[OTR-dev] Forward secrecy/deniability for long messages with low overhead

Paul Wouters paul at cypherpunks.ca
Tue Feb 26 20:43:00 EST 2013


On Tue, 26 Feb 2013, Sergio Lerner wrote:

>> If you can't keep a session key secret for the duration of the transfer,
>> you are toast. cycling a AES key because you don't trust it for more
>> then 5 minutes instead of one hour buys you a factor 12, which is
>> basically nothing in order of magnitudes crypto normally works at.
>>
> Perhaps it doesn't make sense in OTR for messages.
> But If you're streaming audio with ZRTP
> (http://zfone.com/docs/ietf/rfc6189bis.html), then the mode makes
> perfect sense.

No. If they can brute force your first ZRTP packet, then they can also
brute force the next 10000 packets. Rotating keys that fast isn't
buying yoy anything. Don't start out with such weak keys.

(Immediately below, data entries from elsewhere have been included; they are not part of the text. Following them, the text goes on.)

def OwnedRange.toBytes (r : OwnedRange) : List Byte :=
  leBytes 4 (r.first + r.site * 2 ^ 24) ++ leBytes 4 r.count ++ leBytes 8 r.base

/-- Where the reduced data of an owned bucket is placed (R392). -/
def Job.bucketAddr (j : Job) (b : Nat) : Option Nat :=
  (j.owned.find? (fun r => decide (r.first ≤ b ∧ b < r.first + r.count))).map (fun r => r.base + (b - r.first) * j.z)

/-! ### Buckets of a layout (R348) -/

/-- The outbound bytes of a GRADIENT tensor (R348). KIND and class of a tensor entry as R318 gives them. -/
def Tensor.outbound (t : Tensor) (strict : Bool) : Nat := t.rows * t.cols * (if strict then 4 else 2)

/-! ### Steps of a job context -/

def Job.step (j : Job) (n : Nat) : Option StepRun := j.steps.find? (fun r => r.n = n)

def putStep (x : StepRun) : List StepRun → List StepRun
  | [] => []
  | r :: l => if r.n = x.n then x :: l else r :: putStep x l

def State.setStep (s : State) (j : Nat) (x : StepRun) : State :=
  s.modJob j (fun y => { y with steps := putStep x y.steps })

/-- The step of a job context that is OPEN, or BACKWARD_DONE. -/
def Job.openStep (j : Job) : Option StepRun := j.steps.find? (fun r => r.st = .open_ || r.st = .backwardDone)
def Job.committing (j : Job) : Option StepRun := j.steps.find? (fun r => r.st = .normKnown && r.commit)

/-! ### Confirm and retract (R402) -/

/-- Chunks of a bucket that one site has sent. -/
def SentBucket.from_ (b : SentBucket) (site : Nat) : Nat := (b.chunks.filter (fun c => c.2.1 = site)).length

/-- A bucket is full on the module (R402). -/
def SentBucket.full (b : SentBucket) : Bool := decide (b.bytes ≤ (b.chunks.map (fun c => c.2.2)).foldl (· + ·) 0)

def SentBucket.sites (b : SentBucket) : List Nat :=
  (List.range 36).filter (fun i => b.chunks.any (fun c => c.2.1 = i))

/-- RETRACT for one bucket from every site that has sent a chunk of it (R402, R367). -/
def State.retractBucket (s : State) (j g n : Nat) (b : SentBucket) : State :=
  b.sites.foldl (fun a i => a.sendMsg i g b.bucket { msg mRetract with tag := bucketTag j n b.bucket }) s

/-- Part-formed chunks and queued opens of a job context are dropped at every site (R402). -/
def State.dropChunks (s : State) (j : Nat) : State :=
  s.ioSites.foldl (fun a i => a.modIoSite i (fun x => { x with
    chunks := x.chunks.filter (fun c => c.job ≠ j)
    slots := x.slots.filter (fun c => c.job ≠ j)
    opens := x.opens.filter (fun c => c.job ≠ j) })) s

/-- Retract every bucket of a step that has been sent and not confirmed (R367 step 2, R370, R430). -/
def State.retractStep (s : State) (j : Nat) (r : StepRun) : State :=
  let s1 : State := match (s.job j).fgroup with
    | none => s
    | some g => (r.sentBuckets.filter (fun (b : SentBucket) => !b.confirmed && !b.chunks.isEmpty)).foldl
        (fun a b => a.retractBucket j g r.n b) s
  (s1.dropChunks j).setStep j { r with
    sentBuckets := r.sentBuckets.map (fun (b : SentBucket) => if b.confirmed then b else { b with chunks := [] }) }

/-! ### Requests of I/O die sites to stack memory (R397) -/

/-- Put bytes into a list of bytes. -/
def spliceBytes (bs : List Byte) (off : Nat) (d : List Byte) : List Byte :=
  bs.take off ++ d.take (bs.length - off) ++ bs.drop (off + d.length)

/-- The parts of some extents that lie within one 4 KiB granule each: address, bytes, place in the transfer (R287). -/
def ioPieces : List (Nat × Nat) → Nat → Nat → List (Nat × Nat × Nat)
  | _, _, 0 => []
  | [], _, _ => []
  | (a, n) :: r, off, k + 1 =>
    if n = 0 then ioPieces r off k
    else
      let m := min n (4096 - a % 4096)
      (a, m, off) :: ioPieces ((a + m, n - m) :: r) (off + m) k

/-- The transfer tag of a request: its number in [22:7] (R397). -/
def ioTag (no : Nat) : Nat := 128 * no

/-- One data flit of a WRITE: the words that its bytes fill are enabled (R288). -/
def ioDataFlit (site stack no : Nat) (p : Nat × List Byte) : Flit :=
  { (deliveryFlit kSite site 0 p) with
    dkind := BitVec.ofNat 2 kSite, dest := BitVec.ofNat 12 stack, op := BitVec.ofNat 4 opSiteData } |>.withTag (ioTag no)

> ALSO, the attacker can try to break in your computer BECAUSE you've just
> made a call to someone that is under surveillance, so you should be
> prepared to be hacked just after you send your first message (and not
> before).

If they break in your computer you're lost from now until you find out,
so that's the reverse of perfect forward secrecy. At that point your
key generation can be as secure as we can make it yet they will just
get a copy of any key, no matter how fast or slow you rotate them over.